Collected data entries:

★ ★ ★ ★ ★

/-- Whether every sensor is below the trip level less the hysteresis (R314, R336). -/
def Dev.thermalOk (d : Dev) : Bool :=
  (List.range 8).all fun s => decide (signedOf 16 (d.rd (Reg.SYS_TEMP_temp.ix s)) <
    4 * ((d.rd Reg.SYS_THERM_CFG_trip_c : Int) - (d.rd Reg.SYS_THERM_CFG_hyst_c : Int)))

/-- Whether main power is good and nothing keeps the device asleep (R314, R315). -/
def Dev.mainGood (d : Dev) (reason : Nat) : Bool :=
  d.sys.pwrGood && d.sys.pwrFailN && !d.sys.brownout && (reason ≠ 3 || d.thermalOk)

/-! ### Dawn (R316 to R320) -/

/-- The drive clusters power up and their ports wait for devices (R238, R247, R327). -/
def Dev.dpxStart (d : Dev) : Dev :=
  let d : Dev := { d with sys := { d.sys with pdDrv := List.replicate 8 false } }
  forEach (List.range 8) (fun n d =>
    if d.rdB (Reg.DPX_CL_en.ix n) && decide (d.clState n ≠ clFailed) then
      let d := (d.setCl n clUp).setDrv n true
      forEach (clusterPorts n) (fun p d =>
        if d.ptState p = ptFailed then d
        else d.wr (Reg.PT_STAT_state.ix p) (if d.rdB (Reg.PT_CFG_en.ix p) then ptEmpty else ptDisabled)) d
    else d) d

/-- READY ports hand over their labels, once LAY takes them (R133, R209). -/
def Dev.labelsNow (d : Dev) : Dev :=
  forEach ((List.range 256).filter fun p => d.ptState p = ptReady) (fun p d => match (d.port p).dev with
    | some x => d.labelSeen p x
    | none => d) d

/-- Admission opens (R317 step 4): phase READY, the other area's erase begins (DESIGN CHOICE, log entry 31). -/
def Dev.admissionOpens (d : Dev) : Dev := (d.setPhase phReady).eraseStart

/-- A start from member labels (R133, R316). With nothing to restore, admission opens at once (DESIGN CHOICE, log entry 31). -/
def Dev.fromLabels (d : Dev) (suspect : Bool) : Dev :=
  let d := d.updLay fun l => { l with collecting := true, suspectAll := suspect, found := [], refusedIds := [] }
  let d := d.updVlt fun v => { v with dawn := none, foreignWait := false }
  d.admissionOpens.labelsNow

/-- The registers of the CONTROL record. -/
def Dev.restoreRegs (d : Dev) (x : Image) : Dev :=
  let d := d.resetKeys controlKey
  let d : Dev := { d with regs := x.live.foldl (fun (m : List (Nat × Nat)) (p : Nat × Nat) => Tbl.put m p.1 p.2) d.regs }
  { d with qmx := { d.qmx with adm := x.adm } }

/-- A restoring Dawn begins (R317). -/
def Dev.restoreBegin (d : Dev) (x : Image) : Dev :=
  ((d.restoreRegs x).updVlt fun v => { v with dawn := some x, foreignWait := false }).refreshVault

/-- The choice of R316, with VLT_LAST as the records found say. -/
def Dev.dawnChoose (d : Dev) : Dev :=
  let res (d : Dev) (r : Nat) : Dev := d.wr Reg.VLT_LAST_result r
  match d.newestArea with
  | none => (res d 0).fromLabels false
  | some (n, o) =>
    let a := d.area n
    let d := d.wr Reg.VLT_LAST_reason o.reason |>.wr Reg.VLT_LAST_TS_ts o.ts
    match (if a.sealA || a.sealB then a.image else none) with
    | none => ((res d 2).causeBit .vlt 18 |>.errUncorr .vlt 5).fromLabels true
    | some x =>
      let d := d.wr Reg.VLT_LAST_SEQ_seq x.seq |>.wr Reg.VLT_LAST_DUSK_us x.duskUs |>.wr Reg.VLT_LAST_dies_failed x.diesFailed
      if a.consumed then ((res d 3).causeBit .vlt 18 |>.errUncorr .vlt 5).fromLabels true
      else if o.serial ≠ Config.serial then ((res d 4).causeBit .vlt 19).updVlt fun v => { v with foreignWait := true }
      else (res d 1).restoreBegin x

/-- VLT_CTRL.accept (R316, R322) (DEDUCED, log entry 61). -/
def Dev.vaultAccept (d : Dev) : Dev :=
  match d.newestArea with
  | some (n, _) =>
    match (d.area n).image with
    | some x => if d.vlt.foreignWait then d.restoreBegin x else d.refuse .vlt
    | none => d.refuse .vlt
  | none => d.refuse .vlt

/-- VLT_CTRL.discard (R316, R322). -/
def Dev.vaultDiscard (d : Dev) : Dev := if d.vlt.foreignWait then d.fromLabels false else d.refuse .vlt
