/-- O37. A hold that expires makes its stripe due. The stripe next in R169's order starts its destage while ECE works:
a full stripe whose blocks DRAM gives without a bad copy goes to ECE as one encode job without a read. A parity
unit read for a destage is kept for it. A member write done marks its position in the intent record; the last one
retires the record, records generation and state, and frees the carried blocks. A read deadline that passes
bypasses the member and counts, unless the deadline is 0. -/
def Obligations.DestageSteps : Prop :=
  ∀ (a t id : Nat) (s : State),
    let d := s.dev
    (a < 16 → Gives (.streamHoldExpire a t) s (fun e =>
      e.lay.due = d.lay.due.map (fun r => if r.array = a ∧ r.t = t then { r with due := true } else r) ∧
      Frame d e [] [.lay])) ∧
    (∀ r, d.eceDown = false → d.nextDue = some r → (d.dirtyOf r.array r.t).length = (d.geoAt r.array r.t).perStripe →
      d.destage? d.lay.nextId = none →
      (∀ b ∈ d.dram.cache, b.copy (d.readGroup b) ≠ .bad ∧ b.copy (d.readGroup b) ≠ .wrong) → Gives .destageStart s (fun e =>
        (∃ j, e.ece.jobs = d.ece.jobs ++ [j] ∧ j.kind = .encode ∧ j.array = r.array ∧ j.t = r.t ∧
          j.client = .destage d.lay.nextId) ∧
        (∀ b ∈ d.dirtyOf r.array r.t, { b with st := .destaging } ∈ e.dram.cache) ∧
        (∃ x, e.destage? d.lay.nextId = some x ∧ x.method = .full ∧
          x.gen = ((d.stripe r.array r.t).gen + 1) % 2 ^ 16) ∧
        Frame d e [] [.dram, .lay, .ece])) ∧
    (∀ o x y, d.op? id = some o → o.isWrite = false → o.st = .done → o.client = .destage x → d.destage? x = some y →
      (d.geoAt o.array o.t).k ≤ o.j → (d.stripe o.array o.t).genUnknown = false →
      (∃ n ∈ y.need, n.1 ≠ o.j ∧ y.old n.1 n.2 = none) → Gives (.memberReadDone id) s (fun e =>
        (∃ z, e.destage? x = some z ∧
          z.got = y.got ++ (o.rows.zip o.data).map (fun p => (⟨o.j, p.1, p.2⟩ : BufBlk))) ∧
        e.op? id = none ∧ Frame d e [] [.lay])) ∧
    (∀ o i, d.op? id = some o → o.isWrite = true → o.st = .done → o.client = .intentWrite i.seq →
      d.dram.intents.find? (fun x => x.seq = i.seq) = some i → i.lostMap = [] →
      ((∃ p ∈ i.writeMap, p ≠ o.j ∧ p ∉ i.doneMap) → Gives (.memberWriteDone id) s (fun e =>
        (∃ x ∈ e.dram.intents, x.seq = i.seq ∧ o.j ∈ x.doneMap) ∧ e.op? id = none ∧ Frame d e [] [.lay, .dram])) ∧
      ((∀ p ∈ i.writeMap, p = o.j ∨ p ∈ i.doneMap) → i.kind ≠ 5 → (i.array, i.t) ∉ d.lay.freshOwed →
        (∀ r ∈ d.lay.repairs, ¬ (r.array = i.array ∧ r.t = i.t)) → Gives (.memberWriteDone id) s (fun e =>
        (∀ x ∈ e.dram.intents, x.seq ≠ i.seq) ∧ (e.stripe i.array i.t).gen = i.gen ∧
        (e.stripe i.array i.t).state = d.cleanState i.array i.t ∧
        (∀ b ∈ d.carriedBlocks i.carries, b ∉ e.dram.cache)))) ∧
    (∀ o adm, d.op? id = some o → o.client = .hostRead adm →
      (o.st = .queued ∨ o.st = .issued → o.bypassed = false → d.rd (Reg.AR_DEADLINE_ms.ix o.array) ≠ 0 →
        (o.j :: d.slowAt o.array o.t ++ d.unavailable o.array (d.plan o.array o.t)).eraseDups.length ≤ (d.geoAt o.array o.t).m →
        Gives (.readDeadline id) s (fun e => (∃ x, e.op? id = some x ∧ x.bypassed = true) ∧
          e.rd Reg.PWC_BYPASS_count = min (d.rd Reg.PWC_BYPASS_count + 1) (2 ^ 32 - 1))) ∧
      (d.rd (Reg.AR_DEADLINE_ms.ix o.array) = 0 → Gives (.readDeadline id) s (fun e => Frame d e [] [])))

/-- O38. A recompute shows the lesser of the value just computed and the value computed at the previous recompute, each
with its term: a decrease at once, an increase only as far as the recompute before it allows. From power-on, and
for as long as no recompute has met an estimate of Halo, the Ceiling is 0 with term ESTIMATE_UNAVAILABLE. -/
def Obligations.CeilingApplied : Prop :=
  (∀ s : State,
    let now := s.dev.ceilComputed
    let before := (s.dev.pwc.prevTerm, s.dev.pwc.prevCeil)
    Gives .ceilingRecompute s (fun e =>
      e.rd Reg.PWC_CEIL_mib = min before.2 now.2 % 2 ^ 18 ∧
      e.rd Reg.PWC_CEIL_limit = (if before.2 < now.2 then before.1 else now.1) % 2 ^ 4 ∧
      e.pwc.prevCeil = now.2 ∧ e.pwc.prevTerm = now.1 ∧ e.pwc.estimated = s.dev.estimateSeen ∧
      (s.dev.estimateSeen = false → e.rd Reg.PWC_CEIL_mib = 0 ∧ e.rd Reg.PWC_CEIL_limit = 6) ∧
      e.dram = s.dev.dram ∧ e.qmx = s.dev.qmx ∧ e.staged = s.dev.staged ∧ e.lay = s.dev.lay)) ∧
  State.reset.dev.rd Reg.PWC_CEIL_mib = 0 ∧ State.reset.dev.rd Reg.PWC_CEIL_limit = 6 ∧
  State.reset.dev.estimateSeen = false

/-- O39. Halo publishes V_min as the minimum cell voltage times the number of cells and V_ocv at the low bound of the
state of charge. A recompute takes P_avail = V_min x (V_ocv - V_min) / R with the filtered R_dc, shows it in watts,
and gives the Ceiling 0 where it is below 1.2 times P_dusk. -/
def Obligations.PowerCheck : Prop :=
  ∀ (b : BattProfile) (x : DuskProfile) (s : State),
    let d := s.dev
    let vMin : Rat := (d.rd Reg.BPS_VOLT_v_min : Rat) / 1000
    let vOcv : Rat := (d.rd Reg.BPS_VOLT_v_ocv : Rat) / 1000
    let r : Rat := (d.rd Reg.BPS_R_r_dc : Rat) / 10000
    let pAvail : Rat := vMin * (vOcv - vMin) / r
    (d.batt = some b → d.haloMode ≠ hmNone → Gives .haloPublish s (fun e =>
      e.rd Reg.BPS_VOLT_v_min = b.n * b.vMin % 2 ^ 16 ∧ e.rd Reg.BPS_R_r_dc = d.rd Reg.BPS_R_r_dc ∧
      e.rd Reg.BPS_VOLT_v_ocv =
        (floorRat ((b.n : Rat) * b.ocvAt (max 0 (d.socNow - d.uncNow)) d.tPack)).toNat % 2 ^ 16)) ∧
    (d.rd Reg.BPS_R_r_dc ≠ 0 → d.duskProfile = some x → Gives .ceilingRecompute s (fun e =>
      e.rd Reg.PWC_CEIL_IN_p_avail_w = min 0xFFFF (floorRat (max 0 pAvail)).toNat ∧
      e.rd Reg.PWC_CEIL_IN_p_dusk_w = x.pDusk % 2 ^ 16 ∧
      (pAvail < (12 : Rat) / 10 * (x.pDusk : Rat) → e.rd Reg.PWC_CEIL_mib = 0)))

★ ★ ★ ★ ★

#### PROBLEM REQUIREMENTS:
Here the output must be the lines above from the line with "begins (DESIGN CHOICE, log entry 31). -/" to the line with "let d := d.updLay", both included, duplicated word for word and nothing else.

#### RESPONSE TO THE EXERCISE:
/-- Admission opens (R317 step 4): phase READY, the other area's erase begins (DESIGN CHOICE, log entry 31). -/
def Dev.admissionOpens (d : Dev) : Dev := (d.setPhase phReady).eraseStart

/-- A start from member labels (R133, R316). With nothing to restore, admission opens at once (DESIGN CHOICE, log entry 31). -/
def Dev.fromLabels (d : Dev) (suspect : Bool) : Dev :=
  let d := d.updLay fun l => { l with collecting := true, suspectAll := suspect, found := [], refusedIds := [] }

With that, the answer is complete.